◆ The problem ◆
Repeat exactly, and only, the lines from the line containing "x.fetching ≠ 0" through the last line of the records below, including both.

Items listed in a dataset:
*** Block opens ***

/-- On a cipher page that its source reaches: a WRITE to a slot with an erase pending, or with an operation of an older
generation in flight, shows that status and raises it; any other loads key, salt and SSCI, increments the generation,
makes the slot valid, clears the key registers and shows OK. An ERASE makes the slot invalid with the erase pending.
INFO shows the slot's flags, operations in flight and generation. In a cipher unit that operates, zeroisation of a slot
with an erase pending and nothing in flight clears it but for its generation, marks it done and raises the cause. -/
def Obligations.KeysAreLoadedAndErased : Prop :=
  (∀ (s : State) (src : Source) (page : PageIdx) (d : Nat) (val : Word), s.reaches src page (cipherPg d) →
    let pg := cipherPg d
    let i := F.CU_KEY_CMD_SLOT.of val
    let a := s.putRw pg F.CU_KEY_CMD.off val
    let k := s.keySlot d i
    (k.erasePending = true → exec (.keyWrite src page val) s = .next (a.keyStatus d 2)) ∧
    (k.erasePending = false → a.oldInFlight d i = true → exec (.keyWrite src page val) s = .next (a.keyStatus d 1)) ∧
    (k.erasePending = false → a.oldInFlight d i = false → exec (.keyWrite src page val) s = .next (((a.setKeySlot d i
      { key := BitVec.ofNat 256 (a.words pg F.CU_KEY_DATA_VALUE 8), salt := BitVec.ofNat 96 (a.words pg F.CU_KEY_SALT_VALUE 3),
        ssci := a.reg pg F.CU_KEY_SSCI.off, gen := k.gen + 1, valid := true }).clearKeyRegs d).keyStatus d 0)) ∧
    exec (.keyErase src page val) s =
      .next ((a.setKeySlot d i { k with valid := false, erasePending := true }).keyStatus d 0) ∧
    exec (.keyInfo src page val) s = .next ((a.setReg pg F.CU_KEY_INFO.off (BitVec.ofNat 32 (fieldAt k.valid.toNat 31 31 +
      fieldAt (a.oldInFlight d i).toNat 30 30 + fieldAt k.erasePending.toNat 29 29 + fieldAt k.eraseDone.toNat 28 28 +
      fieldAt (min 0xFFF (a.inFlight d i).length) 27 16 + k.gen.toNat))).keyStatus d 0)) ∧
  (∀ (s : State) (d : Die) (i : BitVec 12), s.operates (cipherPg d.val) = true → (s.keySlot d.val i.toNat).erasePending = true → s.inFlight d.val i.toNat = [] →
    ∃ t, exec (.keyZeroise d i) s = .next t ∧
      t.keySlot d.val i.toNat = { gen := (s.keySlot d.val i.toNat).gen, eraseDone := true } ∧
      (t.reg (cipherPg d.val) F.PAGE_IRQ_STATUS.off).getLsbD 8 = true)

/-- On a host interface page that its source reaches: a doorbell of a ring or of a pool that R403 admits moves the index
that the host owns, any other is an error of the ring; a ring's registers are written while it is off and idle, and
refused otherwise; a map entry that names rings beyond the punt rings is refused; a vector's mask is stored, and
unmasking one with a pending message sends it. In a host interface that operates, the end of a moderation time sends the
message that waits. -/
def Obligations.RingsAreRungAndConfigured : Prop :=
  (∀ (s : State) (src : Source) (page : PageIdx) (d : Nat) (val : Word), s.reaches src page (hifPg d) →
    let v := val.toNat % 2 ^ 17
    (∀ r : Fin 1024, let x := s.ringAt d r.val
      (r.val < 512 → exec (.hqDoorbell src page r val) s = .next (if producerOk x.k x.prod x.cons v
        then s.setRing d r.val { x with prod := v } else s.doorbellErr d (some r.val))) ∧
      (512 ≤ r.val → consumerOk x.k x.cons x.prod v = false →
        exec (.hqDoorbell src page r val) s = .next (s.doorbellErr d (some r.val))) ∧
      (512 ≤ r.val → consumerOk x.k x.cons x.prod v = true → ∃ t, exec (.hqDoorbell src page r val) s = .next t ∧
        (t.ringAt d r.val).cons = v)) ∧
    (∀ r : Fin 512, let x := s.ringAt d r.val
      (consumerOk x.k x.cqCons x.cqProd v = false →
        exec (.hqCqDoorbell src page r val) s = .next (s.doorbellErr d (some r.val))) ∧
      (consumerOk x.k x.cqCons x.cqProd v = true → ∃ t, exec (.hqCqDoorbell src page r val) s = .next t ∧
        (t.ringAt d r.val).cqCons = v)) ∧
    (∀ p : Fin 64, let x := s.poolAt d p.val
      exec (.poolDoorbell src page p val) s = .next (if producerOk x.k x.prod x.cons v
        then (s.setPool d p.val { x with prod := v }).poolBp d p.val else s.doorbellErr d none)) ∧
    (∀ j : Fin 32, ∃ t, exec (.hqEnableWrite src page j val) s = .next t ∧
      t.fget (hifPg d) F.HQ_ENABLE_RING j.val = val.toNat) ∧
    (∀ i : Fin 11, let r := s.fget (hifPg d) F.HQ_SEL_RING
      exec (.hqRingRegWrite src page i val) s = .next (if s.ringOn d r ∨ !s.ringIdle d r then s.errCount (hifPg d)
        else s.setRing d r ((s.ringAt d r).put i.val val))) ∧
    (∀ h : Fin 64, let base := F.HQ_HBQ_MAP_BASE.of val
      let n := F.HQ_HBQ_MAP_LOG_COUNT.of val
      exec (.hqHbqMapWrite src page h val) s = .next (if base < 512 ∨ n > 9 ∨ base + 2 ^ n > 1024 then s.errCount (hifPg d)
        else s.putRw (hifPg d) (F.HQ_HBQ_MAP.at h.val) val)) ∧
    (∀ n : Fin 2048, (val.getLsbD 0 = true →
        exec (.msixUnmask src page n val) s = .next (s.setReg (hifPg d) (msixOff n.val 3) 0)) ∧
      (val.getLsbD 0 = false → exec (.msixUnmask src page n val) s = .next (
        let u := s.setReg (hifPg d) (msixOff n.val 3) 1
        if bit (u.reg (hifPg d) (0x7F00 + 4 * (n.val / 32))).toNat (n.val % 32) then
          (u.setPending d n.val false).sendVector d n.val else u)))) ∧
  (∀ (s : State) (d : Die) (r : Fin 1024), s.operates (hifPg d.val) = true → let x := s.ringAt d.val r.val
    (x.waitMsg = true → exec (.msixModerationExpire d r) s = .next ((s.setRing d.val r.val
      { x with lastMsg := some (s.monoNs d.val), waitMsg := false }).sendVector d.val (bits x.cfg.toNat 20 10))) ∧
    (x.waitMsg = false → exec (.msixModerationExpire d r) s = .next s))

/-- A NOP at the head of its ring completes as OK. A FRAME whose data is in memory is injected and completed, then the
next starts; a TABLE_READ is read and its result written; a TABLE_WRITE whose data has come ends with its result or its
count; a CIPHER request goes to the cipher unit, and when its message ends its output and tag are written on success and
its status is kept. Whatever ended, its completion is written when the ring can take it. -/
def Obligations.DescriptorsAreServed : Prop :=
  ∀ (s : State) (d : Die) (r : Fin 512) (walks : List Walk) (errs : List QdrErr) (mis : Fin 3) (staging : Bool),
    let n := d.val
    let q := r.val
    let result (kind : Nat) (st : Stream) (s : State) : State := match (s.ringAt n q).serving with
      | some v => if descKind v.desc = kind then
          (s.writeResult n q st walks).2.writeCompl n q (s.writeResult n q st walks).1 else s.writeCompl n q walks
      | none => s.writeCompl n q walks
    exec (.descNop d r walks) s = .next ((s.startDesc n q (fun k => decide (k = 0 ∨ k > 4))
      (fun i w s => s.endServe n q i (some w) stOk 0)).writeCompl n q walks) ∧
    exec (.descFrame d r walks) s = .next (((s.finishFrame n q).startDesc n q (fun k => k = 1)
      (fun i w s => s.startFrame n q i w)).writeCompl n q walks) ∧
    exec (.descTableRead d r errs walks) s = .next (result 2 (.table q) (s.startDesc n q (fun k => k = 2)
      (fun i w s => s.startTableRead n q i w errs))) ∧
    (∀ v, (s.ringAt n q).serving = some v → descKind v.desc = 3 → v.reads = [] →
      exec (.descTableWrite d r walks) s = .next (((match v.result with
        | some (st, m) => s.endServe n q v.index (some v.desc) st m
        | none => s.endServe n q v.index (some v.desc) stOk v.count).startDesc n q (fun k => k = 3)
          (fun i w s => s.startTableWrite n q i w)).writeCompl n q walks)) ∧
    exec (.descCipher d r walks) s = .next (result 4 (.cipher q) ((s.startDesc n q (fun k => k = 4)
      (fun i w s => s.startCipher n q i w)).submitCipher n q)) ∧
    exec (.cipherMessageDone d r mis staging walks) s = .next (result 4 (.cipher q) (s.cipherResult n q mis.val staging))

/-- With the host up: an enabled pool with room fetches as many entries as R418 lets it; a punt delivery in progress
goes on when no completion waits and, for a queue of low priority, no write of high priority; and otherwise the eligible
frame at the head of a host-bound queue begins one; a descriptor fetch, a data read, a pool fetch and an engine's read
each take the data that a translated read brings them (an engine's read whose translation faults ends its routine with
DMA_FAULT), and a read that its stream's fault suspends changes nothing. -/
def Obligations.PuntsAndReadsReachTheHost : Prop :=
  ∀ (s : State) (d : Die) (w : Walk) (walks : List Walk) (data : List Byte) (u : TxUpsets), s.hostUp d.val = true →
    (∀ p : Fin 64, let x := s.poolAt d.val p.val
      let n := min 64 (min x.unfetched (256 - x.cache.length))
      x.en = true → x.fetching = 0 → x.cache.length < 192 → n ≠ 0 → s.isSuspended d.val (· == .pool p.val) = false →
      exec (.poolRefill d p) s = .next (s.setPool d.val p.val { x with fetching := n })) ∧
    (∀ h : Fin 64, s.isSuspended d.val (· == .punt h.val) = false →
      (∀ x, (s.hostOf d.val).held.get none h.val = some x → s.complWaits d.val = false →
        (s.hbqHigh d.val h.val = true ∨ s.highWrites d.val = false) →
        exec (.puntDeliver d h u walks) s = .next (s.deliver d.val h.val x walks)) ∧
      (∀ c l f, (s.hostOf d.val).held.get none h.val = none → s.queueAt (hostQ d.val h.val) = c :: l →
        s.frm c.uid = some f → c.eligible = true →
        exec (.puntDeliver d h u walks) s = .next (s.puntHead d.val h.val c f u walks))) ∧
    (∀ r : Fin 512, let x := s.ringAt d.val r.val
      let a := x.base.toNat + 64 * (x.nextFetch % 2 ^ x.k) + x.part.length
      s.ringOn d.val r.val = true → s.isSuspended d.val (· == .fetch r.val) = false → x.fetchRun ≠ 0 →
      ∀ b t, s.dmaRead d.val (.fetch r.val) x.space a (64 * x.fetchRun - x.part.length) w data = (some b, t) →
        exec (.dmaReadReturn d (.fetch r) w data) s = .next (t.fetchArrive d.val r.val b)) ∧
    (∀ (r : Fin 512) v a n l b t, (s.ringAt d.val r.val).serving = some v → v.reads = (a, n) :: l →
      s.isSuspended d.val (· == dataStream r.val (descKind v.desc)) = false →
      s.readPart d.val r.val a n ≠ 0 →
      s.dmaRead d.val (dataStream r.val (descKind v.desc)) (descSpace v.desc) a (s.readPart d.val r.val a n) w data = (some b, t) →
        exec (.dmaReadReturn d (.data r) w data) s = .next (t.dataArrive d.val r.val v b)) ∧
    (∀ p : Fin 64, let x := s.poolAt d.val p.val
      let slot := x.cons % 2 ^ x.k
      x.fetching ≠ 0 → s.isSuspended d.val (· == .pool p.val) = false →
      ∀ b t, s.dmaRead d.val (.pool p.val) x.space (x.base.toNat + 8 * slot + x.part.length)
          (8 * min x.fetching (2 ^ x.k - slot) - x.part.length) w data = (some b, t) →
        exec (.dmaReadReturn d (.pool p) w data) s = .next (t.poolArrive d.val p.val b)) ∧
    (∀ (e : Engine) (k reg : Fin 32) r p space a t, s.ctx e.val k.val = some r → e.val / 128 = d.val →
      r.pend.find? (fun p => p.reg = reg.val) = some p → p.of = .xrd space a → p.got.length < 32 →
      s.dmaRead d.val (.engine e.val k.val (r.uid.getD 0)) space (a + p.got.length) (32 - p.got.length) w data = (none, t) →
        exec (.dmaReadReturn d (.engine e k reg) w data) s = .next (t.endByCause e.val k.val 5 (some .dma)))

*** Block closes ***

◆ Response area ◆
      x.fetching ≠ 0 → s.isSuspended d.val (· == .pool p.val) = false →
      ∀ b t, s.dmaRead d.val (.pool p.val) x.space (x.base.toNat + 8 * slot + x.part.length)
          (8 * min x.fetching (2 ^ x.k - slot) - x.part.length) w data = (some b, t) →
        exec (.dmaReadReturn d (.pool p) w data) s = .next (t.poolArrive d.val p.val b)) ∧
    (∀ (e : Engine) (k reg : Fin 32) r p space a t, s.ctx e.val k.val = some r → e.val / 128 = d.val →
      r.pend.find? (fun p => p.reg = reg.val) = some p → p.of = .xrd space a → p.got.length < 32 →
      s.dmaRead d.val (.engine e.val k.val (r.uid.getD 0)) space (a + p.got.length) (32 - p.got.length) w data = (none, t) →
        exec (.dmaReadReturn d (.engine e k reg) w data) s = .next (t.endByCause e.val k.val 5 (some .dma)))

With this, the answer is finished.